Tuesday, April 13, 2021

Words my murdered child left behind

Every year at Yom Hazikaron time (it begins at sunset today), I comb through my Malki's last diary for an excerpt to publish. It isn't an easy task.

First, it breaks my heart to read her words. And second, it is an eyestrain because her script is miniscule. 

She tried her utmost to milk that pocket-sized diary for all it's worth. Details of nearly every day of her last year of life are recorded: youth group activities, quotes of her friends, tallies of hours studied for an exam, help she gave me in caring for her severely-disabled little sister, thoughts, worries. and records of every single terror attack and its victims. 

When the pages didn't suffice, she would glue on strips of paper to enable her to complete the account.
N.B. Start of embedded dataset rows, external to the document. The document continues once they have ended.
-- ==== Sys2Proof/Laws/Array.lean ====
section
/-! SUPPORT. What a completion at the array can change, and the cells, records, credit and register it leaves. -/

namespace Sys2Proof.Machine

set_option Elab.async false

variable (s : State)

/-! ### Cells and records -/

theorem State.writeEffects_frame (x : Transfer) :
    s.writeEffects x = { s with cells := (s.writeEffects x).cells, records := (s.writeEffects x).records } := by
  unfold State.writeEffects
  split <;> rfl

theorem State.credit_frame (r : RowId) :
    s.credit r = { s with refreshPointer := (s.credit r).refreshPointer, refreshDebt := (s.credit r).refreshDebt } := by
  unfold State.credit
  split <;> rfl

theorem State.credits_frame (x : Transfer) :
    s.credits x =
      { s with refreshPointer := (s.credits x).refreshPointer, refreshDebt := (s.credits x).refreshDebt } := by
  have h : ∀ (rs : List RowId) (v : State), rs.foldl State.credit v =
      { v with refreshPointer := (rs.foldl State.credit v).refreshPointer,
               refreshDebt := (rs.foldl State.credit v).refreshDebt } := by
    intro rs
    induction rs with
    | nil => intro v; rfl
    | cons r rs ih =>
      intro v
      rw [List.foldl_cons, ih (v.credit r)]
      rw [State.credit_frame v r]
  exact h _ s

theorem State.deliver_frame (x : Transfer) :
    s.deliver x = { s with lanes := (s.deliver x).lanes, buffers := (s.deliver x).buffers } := by
  unfold State.deliver
  split
  · split <;> rfl
  · rfl

/-- What a report changes: the queue with its log and remembered ticket, the lanes, the events, and what a lane's new
request brings. -/
theorem State.report_frame (x : Transfer) :
    s.report x = { s with array := (s.report x).array, queue := (s.report x).queue, log := (s.report x).log,
                          orphan := (s.report x).orphan, lastLane := (s.report x).lastLane,
                          streak := (s.report x).streak, occasion := (s.report x).occasion,
                          lanes := (s.report x).lanes, events := (s.report x).events,
                          eventCounter := (s.report x).eventCounter } := by
  obtain ⟨o, h⟩ := report_keeps s x
  rw [h.frame]

/-- A report does not serve a lane or count a streak. -/
theorem State.report_counters (x : Transfer) :
    (s.report x).lastLane = s.lastLane ∧ (s.report x).streak = s.streak := by
  unfold State.report
  split
  · unfold State.laneReport
    split
    · exact ⟨rfl, rfl⟩
    · split
      · rw [(acts_loadReport s _ _).frame]; exact ⟨rfl, rfl⟩
      · rw [(acts_storeReport s _ _).frame]; exact ⟨rfl, rfl⟩
  · unfold State.queueReport
    split
    · exact ⟨rfl, rfl⟩
    · split
      · exact ⟨rfl, rfl⟩
      · split
        · simp
        · exact ⟨rfl, rfl⟩
  · exact ⟨rfl, rfl⟩

/-- What a completion can change. -/
theorem State.completeTransfer_frame (x : Transfer) :
    let u := s.completeTransfer x
    u = { s with cells := (s.writeEffects x).cells, records := (s.writeEffects x).records,
                 refreshPointer := (s.credits x).refreshPointer, refreshDebt := (s.credits x).refreshDebt,
                 buffers := u.buffers, array := none, occasion := true, queue := u.queue, orphan := u.orphan,
                 log := u.log, lanes := u.lanes, events := u.events, eventCounter := u.eventCounter } := by
  have hc : ∀ (rs : List RowId) (v w : State), v.refreshPointer = w.refreshPointer → v.refreshDebt = w.refreshDebt →
      (rs.foldl State.credit v).refreshPointer = (rs.foldl State.credit w).refreshPointer ∧
      (rs.foldl State.credit v).refreshDebt = (rs.foldl State.credit w).refreshDebt := by
    intro rs
    induction rs with
    | nil => exact fun v w a b => ⟨a, b⟩
    | cons r rs ih =>
      intro v w a b
      refine ih _ _ ?_ ?_ <;> simp only [State.credit, a, b] <;> split <;> simp [a, b]
  obtain ⟨h1, h2⟩ := hc x.work.opens (s.writeEffects x) s (by rw [State.writeEffects_frame]) (by rw [State.writeEffects_frame])
  change ((s.writeEffects x).credits x).refreshPointer = (s.credits x).refreshPointer at h1
  change ((s.writeEffects x).credits x).refreshDebt = (s.credits x).refreshDebt at h2
  have f1 := State.writeEffects_frame s x
  have f2 := State.credits_frame (s.writeEffects x) x
  have f3 := State.deliver_frame ((s.writeEffects x).credits x) x
  obtain ⟨c1, c2⟩ := State.report_counters (((s.writeEffects x).credits x).deliver x) x
  have f4 := State.report_frame (((s.writeEffects x).credits x).deliver x) x
  rw [c1, c2] at f4
  unfold State.completeTransfer State.raise
  rw [← h1, ← h2]
  generalize (((s.writeEffects x).credits x).deliver x).report x = d at f4 ⊢
  generalize ((s.writeEffects x).credits x).deliver x = c at f3 f4
  generalize (s.writeEffects x).credits x = b at f2 f3 ⊢
  generalize s.writeEffects x = a at f1 f2 ⊢
  dsimp only
  rw [f4]
  dsimp only
  rw [f3]
  dsimp only
  rw [f2]
  dsimp only
  rw [f1]

/-- A controller's completion changes no lane. -/
theorem State.completeTransfer_ctl (x : Transfer) (c : Ctl) (h : x.requester = .ctl c) :
    (s.completeTransfer x).lanes = s.lanes := by
  have hd : ∀ v : State, (v.deliver x).lanes = v.lanes := by
    intro v
    unfold State.deliver
    rw [h]
    split <;> rfl
  have hr : ∀ v : State, (v.report x).lanes = v.lanes := by
    intro v
    unfold State.report State.queueReport
    rw [h]
    split
    · cases ‹_ = _›
    · split
      · rfl
      · split
        · rfl
        · split <;> simp
    · rfl
  unfold State.completeTransfer State.raise
  dsimp only
  rw [hr, hd, State.credits_frame, State.writeEffects_frame]

/-- A lane's completion changes neither the queue, its log, the orphan nor a buffer, and no lane but its own; one marked
DISCARD or as following a soft reset posts nothing and leaves its lane (R5, R55, R64). -/
theorem State.completeTransfer_lane (x : Transfer) (n : LaneId) (h : x.requester = .lane n) :
    let u := s.completeTransfer x
    u.queue = s.queue ∧ u.log = s.log ∧ u.orphan = s.orphan ∧ u.buffers = s.buffers ∧
    (∀ m, m ≠ n → u.lane m = s.lane m) ∧ (x.discard = true ∨ x.softReset = true → u.events = s.events) ∧
    (x.discard = true ∨ (x.softReset = true ∧ ∀ r, x.work ≠ .load r) → u.lanes = s.lanes) := by
  obtain ⟨v, hv⟩ : ∃ v, (s.writeEffects x).credits x = v := ⟨_, rfl⟩
  have fv : v = { s with cells := v.cells, records := v.records, refreshPointer := v.refreshPointer,
                         refreshDebt := v.refreshDebt } := by
    rw [← hv, State.credits_frame, State.writeEffects_frame]
  have hvl : ∀ m, v.lane m = s.lane m := by intro m; unfold State.lane; rw [fv]
  have hl : v.lanes = s.lanes := by rw [fv]
  obtain ⟨d, hd⟩ : ∃ d, v.deliver x = d := ⟨_, rfl⟩
  have fd : d = { v with lanes := d.lanes } := by
    rw [← hd]
    unfold State.deliver
    rw [h]
    split <;> rfl
  have od : ∀ m, m ≠ n → d.lane m = v.lane m := by
    intro m hm
    rw [← hd]
    unfold State.deliver
    rw [h]
    split
    · rw [State.modLane_lane, if_neg hm]
    · rfl
  have kd : x.discard = true ∨ (x.softReset = true ∧ ∀ r, x.work ≠ .load r) → d = v := by
    intro hk
    rw [← hd]
    unfold State.deliver
    split
    · rename_i r hw hx
      rcases hk with hk | ⟨-, hk⟩
      · rw [hx] at hk; cases hk
      · exact absurd hw (hk r)
    · rfl
  have ar : LaneActs n d (d.laneReport n x) := by
    unfold State.laneReport
    split
    · exact .refl
    · split
      · exact acts_loadReport d n _
      · exact acts_storeReport d n _
  have kr : x.discard = true ∨ x.softReset = true → d.laneReport n x = d := fun hk => if_pos hk
  have hc : s.completeTransfer x = { d.laneReport n x with occasion := true, array := none } := by
    unfold State.completeTransfer State.raise State.report
    rw [hv, hd, h]
  have fr : LaneFrame d (d.laneReport n x) := ar.frame
  unfold LaneFrame at fr
  dsimp only
  rw [hc]
  refine ⟨?_, ?_, ?_, ?_, fun m hm => ?_, fun hk => ?_, fun hk => ?_⟩
  · rw [fr, fd, fv]
  · rw [fr, fd, fv]
  · rw [fr, fd, fv]
  · rw [fr, fd, fv]
  · exact (ar.other hm).trans ((od m hm).trans (hvl m))
  · rw [kr hk, fd, fv]
  · have hk' : x.discard = true ∨ x.softReset = true := hk.imp id And.left
    rw [kr hk', kd hk]
    exact hl

/-- The completion of the operation in flight, by the command of its name. -/
theorem exec_completion (x : Transfer) (i : Instr) (h : s.array = some (.transfer x))
    (hi : i = match x.work.op with
      | .load => .loadCompletion
      | .store => .storeCompletion
      | .cstore => .cstoreCompletion
      | .fill => .fillCompletion
      | .copy => .copyCompletion) :
    exec i s = .next (s.completeTransfer x).arbitrate := by
  cases ho : x.work.op <;> rw [ho] at hi <;> subst hi <;>
    simp [exec, execLoadCompletion, execStoreCompletion, execCstoreCompletion, execFillCompletion, execCopyCompletion,
      completeOp, h, ho]

/-- A cell after the write effects of a matched write. -/
theorem State.readCell_writeEffects (x : Transfer) (r : RowId) (sp : Span) (f : Nat → Byte)
    (hr : x.work.row = r) (hw : x.writes = true) (hf : x.written = sp.cells.map fun k => (k, f k))
    (hs : s.swept = 512) :
    (∀ a, a / 128 ≠ r.val → (s.writeEffects x).readCell a = s.readCell a) ∧
    ∀ k, k < 128 → (s.writeEffects x).readCell (128 * r.val + k) =
      if k ∈ sp.cells then f k else s.readCell (128 * r.val + k) := by
  have hc : (s.writeEffects x).cells = Memory.writeAll s.cells (rowBase r) (sp.cells.map fun k => (k, f k)) := by
    unfold State.writeEffects
    rw [if_pos hw, hr, hf]; rfl
  have hsw : (s.writeEffects x).swept = s.swept := by rw [State.writeEffects_frame]
  have hh : (s.writeEffects x).hardResets = s.hardResets := by rw [State.writeEffects_frame]
  refine ⟨fun a ha => ?_, fun k hk => ?_⟩
  · simp only [State.readCell, hsw, hh, hc]
    split
    · refine Memory.read_writeAll_of_not_mem _ _ _ _ ?_
      intro p hp e
      simp only [List.mem_map] at hp
      obtain ⟨k, hk, rfl⟩ := hp
      simp only at e
      rw [← e] at ha
      exact ha (rowBase_div r k (Span.mem_cells_lt sp k hk))
    · rfl
  · have hlt : (128 * r.val + k) / 128 < s.swept := by omega
    simp only [State.readCell, hsw, hc, if_pos hlt]
    rw [show 128 * r.val + k = rowBase r + k from rfl, Memory.read_writeAll_map]

/-- A record after the write effects of a matched write (R6). -/
theorem State.rowRecord_writeEffects (x : Transfer) (hw : x.writes = true) (hs : s.swept = 512) (q : RowId) :
    (s.writeEffects x).rowRecord q =
      if q = x.work.row then { generation := x.startGeneration + 1, lastWriter := .party x.requester }
      else s.rowRecord q := by
  unfold State.writeEffects
  rw [if_pos hw]
  have hq : q.val < s.swept := by omega
  simp only [State.rowRecord, State.writeRow_swept, hq, if_true, State.setRecord, State.writeRow_records,
    Table.read_write, Fin.ext_iff]

/-- Cell k is of the span (tap, span) when it lies that far from the tap, modulo 128. -/
theorem Span.mem_cells (sp : Span) (k : Nat) (h : k < 128) : k ∈ sp.cells ↔ (k + 128 - sp.tap.val) % 128 < sp.len := by
  have ht := sp.tap.isLt
  simp only [Span.cells, List.mem_map, List.mem_range]
  constructor
  · rintro ⟨i, hi, rfl⟩
    have : ((sp.tap.val + i) % 128 + 128 - sp.tap.val) % 128 = i % 128 := by omega
    rw [this]
    exact lt_of_le_of_lt (Nat.mod_le i 128) hi
  · intro hk
    exact ⟨_, hk, by omega⟩

end Sys2Proof.Machine
end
It's in the photo on the right. 

Just as she squeezed every bit of writing possible into that diary, so too she squeezed into every day of her short, special life the experiences and deeds that spread joy and pleasure to everyone she encountered, whether through her words, her artwork or her flute and guitar playing.

What a precious girl she was.

And here below is a photo of the new diary she had just purchased and dedicated shortly before a Hamas terrorist, Ahlam Tamimi, cut short her life. Malki was carrying it in her backpack on that sunny, August afternoon. 


The condition of the diary, which is here beside me, demonstrates the brutal force of those 10 kgs of explosives Tamimi used to execute the Sbarro massacre - the terrorist outrage she has publicly called "my operation".

In the diary entry of June 11, 2001 to which I randomly turned today and which I've photographed, she records something I remember her telling me that had touched her. She and her older brother, Shaya, went to buy themselves new glasses - and independently selected the identical frames.

She ended that day's entry: 
"I studied all day. I didn't go to the snif [a Hebrew word that means her youth group's hangout]. I went in the middle on a tour with Mommy. And that's it."
I don't recall that tour. Nor can I imagine where it was. I will never know.